/-- The fields of SET_FAULT_CLASS: class, then detect enable, report enable, severity and target port (R168). -/
def faultClassFields (body : List Byte) : Option (FaultClass × FaultClassRecord) :=
  match body with
  | [c, detect, report, severity, target] => do
    some (← faultClassField c,
      ⟨← yesNoField detect, ← yesNoField report, ← severityField severity, ← portField target, 0⟩)
  | _ => none

def setFaultClassRule (body : List Byte) (s : State) : State × Answer :=
  match faultClassFields body with
  | none => refuse .badRequest s
  | some (c, f) =>
    if c = .recordLost ∧ f.severity = .minor then refuse .badRequest s
    else accepted (s.modFaultClass c fun r => { f with target := s.redirect f.target, count := r.count })

def execSetFaultClass (p : PortNo) (tag : Byte) (body : List Byte) (s : State) : Host.Outcome State Fault Refusal :=
  .next (event (serve p tag .setFaultClass body (permitAdmin p) (answering p tag (setFaultClassRule body))) s)

/-! ## CLEAR_FAULTS (R169) -/

def State.clearFaults (zeroCounts : Bool) (s : State) : State :=
  { s with faults := { s.faults with
      first := none
      later := .fill 11 false
      classes := if zeroCounts then s.faults.classes.map fun r => { r with count := 0 } else s.faults.classes } }

def clearFaultsRule (body : List Byte) (s : State) : State × Answer :=
  match body with
  | [b] =>
    match yesNoField b with
    | none => refuse .badRequest s
    | some zeroCounts => accepted (s.clearFaults zeroCounts)
  | _ => refuse .badRequest s

def execClearFaults (p : PortNo) (tag : Byte) (body : List Byte) (s : State) : Host.Outcome State Fault Refusal :=
  .next (event (serve p tag .clearFaults body (permitAdmin p) (answering p tag (clearFaultsRule body))) s)

/-! ## SET_PORT (R188) -/

/-- The port is the source, the target or the requester of a transfer in flight (R152). -/
def State.inTransfer (s : State) (p : PortNo) : Bool :=
  match s.transfer with
  | some t => t.source = p || t.target = p || t.requester = p
  | none => false

/-- The three fields of a port record written (R188). -/
def State.writePort (k : PortNo) (enabled admin attention : Bool) (s : State) : State :=
  s.modPort k fun r => { r with enabled := enabled, admin := admin, attention := attention }

/-- At least one port is enabled with administrative right (R188). -/
def State.hasAdmin (s : State) : Bool := s.ports.any fun r => r.enabled && r.admin

/-- Checks 2 to 4 of R188, then the write. -/
def writePortRule (k : PortNo) (enabled admin attention : Bool) (s : State) : State × Answer :=
  if s.inTransfer k then refuse .busy s
  else if !(s.writePort k enabled admin attention).hasAdmin then refuse .badRequest s
  else if !enabled && s.ownsEntries k then refuse .inUse s
  else accepted (s.writePort k enabled admin attention)

def setPortRule (body : List Byte) (s : State) : State × Answer :=
  match body with
  | [k, e, a, n] =>
    match portField k, yesNoField e, yesNoField a, yesNoField n with
    | some k, some e, some a, some n => writePortRule k e a n s
    | _, _, _, _ => refuse .badRequest s
  | _ => refuse .badRequest s

def execSetPort (p : PortNo) (tag : Byte) (body : List Byte) (s : State) : Host.Outcome State Fault Refusal :=
  .next (event (serve p tag .setPort body (permitAdmin p) (answering p tag (setPortRule body))) s)

/-! ## SET_DEVICE (R189, R163, R180) -/

/-- The refresh interval is 0 or 100..60000 (R189). -/
def refreshField (hi lo : Byte) : Option Millis :=
  if hi ++ lo = 0#16 ∨ (100 ≤ (hi ++ lo).toNat ∧ (hi ++ lo).toNat ≤ 60000) then some (hi ++ lo) else none

/-- Both device settings written; a timer whose interval does not change runs on (R163, R180). That a visit or a refresh which
is due and not yet taken is dropped where its interval changes is the model's choice (log 35). -/
def State.writeDevice (scrub : Byte) (refresh : Millis) (s : State) : State :=
  { s with
    scrub := { s.scrub with
      interval := scrub
      timer := if scrub = s.scrub.interval then s.scrub.timer else load scrub }
    link := { s.link with
      refreshInterval := refresh
      refreshTimer := if refresh = s.link.refreshInterval then s.link.refreshTimer else load refresh } }

def setDeviceRule (body : List Byte) (s : State) : State × Answer :=
  match body with
  | [scrub, hi, lo] =>
    match refreshField hi lo with
    | none => refuse .badRequest s
    | some refresh => accepted (s.writeDevice scrub refresh)
  | _ => refuse .badRequest s

def execSetDevice (p : PortNo) (tag : Byte) (body : List Byte) (s : State) : Host.Outcome State Fault Refusal :=
  .next (event (serve p tag .setDevice body (permitAdmin p) (answering p tag (setDeviceRule body))) s)

end Sys2Proof.Machine
end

══════════════════════════════

● **YOUR ASSIGNMENT**:
All of the data shown above must be copied exactly.

● **ANSWER SPACE**:
/-- The fields of SET_FAULT_CLASS: class, then detect enable, report enable, severity and target port (R168). -/
def faultClassFields (body : List Byte) : Option (FaultClass × FaultClassRecord) :=
  match body with
  | [c, detect, report, severity, target] => do
    some (← faultClassField c,
      ⟨← yesNoField detect, ← yesNoField report, ← severityField severity, ← portField target, 0⟩)
  | _ => none

def setFaultClassRule (body : List Byte) (s : State) : State × Answer :=
  match faultClassFields body with
  | none => refuse .badRequest s
  | some (c, f) =>
    if c = .recordLost ∧ f.severity = .minor then refuse .badRequest s
    else accepted (s.modFaultClass c fun r => { f with target := s.redirect f.target, count := r.count })

def execSetFaultClass (p : PortNo) (tag : Byte) (body : List Byte) (s : State) : Host.Outcome State Fault Refusal :=
  .next (event (serve p tag .setFaultClass body (permitAdmin p) (answering p tag (setFaultClassRule body))) s)

/-! ## CLEAR_FAULTS (R169) -/

def State.clearFaults (zeroCounts : Bool) (s : State) : State :=
  { s with faults := { s.faults with
      first := none
      later := .fill 11 false
      classes := if zeroCounts then s.faults.classes.map fun r => { r with count := 0 } else s.faults.classes } }

def clearFaultsRule (body : List Byte) (s : State) : State × Answer :=
  match body with
  | [b] =>
    match yesNoField b with
    | none => refuse .badRequest s
    | some zeroCounts => accepted (s.clearFaults zeroCounts)
  | _ => refuse .badRequest s

def execClearFaults (p : PortNo) (tag : Byte) (body : List Byte) (s : State) : Host.Outcome State Fault Refusal :=
  .next (event (serve p tag .clearFaults body (permitAdmin p) (answering p tag (clearFaultsRule body))) s)

/-! ## SET_PORT (R188) -/

/-- The port is the source, the target or the requester of a transfer in flight (R152). -/
def State.inTransfer (s : State) (p : PortNo) : Bool :=
  match s.transfer with
  | some t => t.source = p || t.target = p || t.requester = p
  | none => false

/-- The three fields of a port record written (R188). -/
def State.writePort (k : PortNo) (enabled admin attention : Bool) (s : State) : State :=
  s.modPort k fun r => { r with enabled := enabled, admin := admin, attention := attention }

/-- At least one port is enabled with administrative right (R188). -/
def State.hasAdmin (s : State) : Bool := s.ports.any fun r => r.enabled && r.admin

/-- Checks 2 to 4 of R188, then the write. -/
def writePortRule (k : PortNo) (enabled admin attention : Bool) (s : State) : State × Answer :=
  if s.inTransfer k then refuse .busy s
  else if !(s.writePort k enabled admin attention).hasAdmin then refuse .badRequest s
  else if !enabled && s.ownsEntries k then refuse .inUse s
  else accepted (s.writePort k enabled admin attention)

def setPortRule (body : List Byte) (s : State) : State × Answer :=
  match body with
  | [k, e, a, n] =>
    match portField k, yesNoField e, yesNoField a, yesNoField n with
    | some k, some e, some a, some n => writePortRule k e a n s
    | _, _, _, _ => refuse .badRequest s
  | _ => refuse .badRequest s

def execSetPort (p : PortNo) (tag : Byte) (body : List Byte) (s : State) : Host.Outcome State Fault Refusal :=
  .next (event (serve p tag .setPort body (permitAdmin p) (answering p tag (setPortRule body))) s)

/-! ## SET_DEVICE (R189, R163, R180) -/

/-- The refresh interval is 0 or 100..60000 (R189). -/
def refreshField (hi lo : Byte) : Option Millis :=
  if hi ++ lo = 0#16 ∨ (100 ≤ (hi ++ lo).toNat ∧ (hi ++ lo).toNat ≤ 60000) then some (hi ++ lo) else none

/-- Both device settings written; a timer whose interval does not change runs on (R163, R180). That a visit or a refresh which
is due and not yet taken is dropped where its interval changes is the model's choice (log 35). -/
def State.writeDevice (scrub : Byte) (refresh : Millis) (s : State) : State :=
  { s with
    scrub := { s.scrub with
      interval := scrub
      timer := if scrub = s.scrub.interval then s.scrub.timer else load scrub }
    link := { s.link with
      refreshInterval := refresh
      refreshTimer := if refresh = s.link.refreshInterval then s.link.refreshTimer else load refresh } }

def setDeviceRule (body : List Byte) (s : State) : State × Answer :=
  match body with
  | [scrub, hi, lo] =>
    match refreshField hi lo with
    | none => refuse .badRequest s
    | some refresh => accepted (s.writeDevice scrub refresh)
  | _ => refuse .badRequest s

def execSetDevice (p : PortNo) (tag : Byte) (body : List Byte) (s : State) : Host.Outcome State Fault Refusal :=
  .next (event (serve p tag .setDevice body (permitAdmin p) (answering p tag (setDeviceRule body))) s)

end Sys2Proof.Machine
end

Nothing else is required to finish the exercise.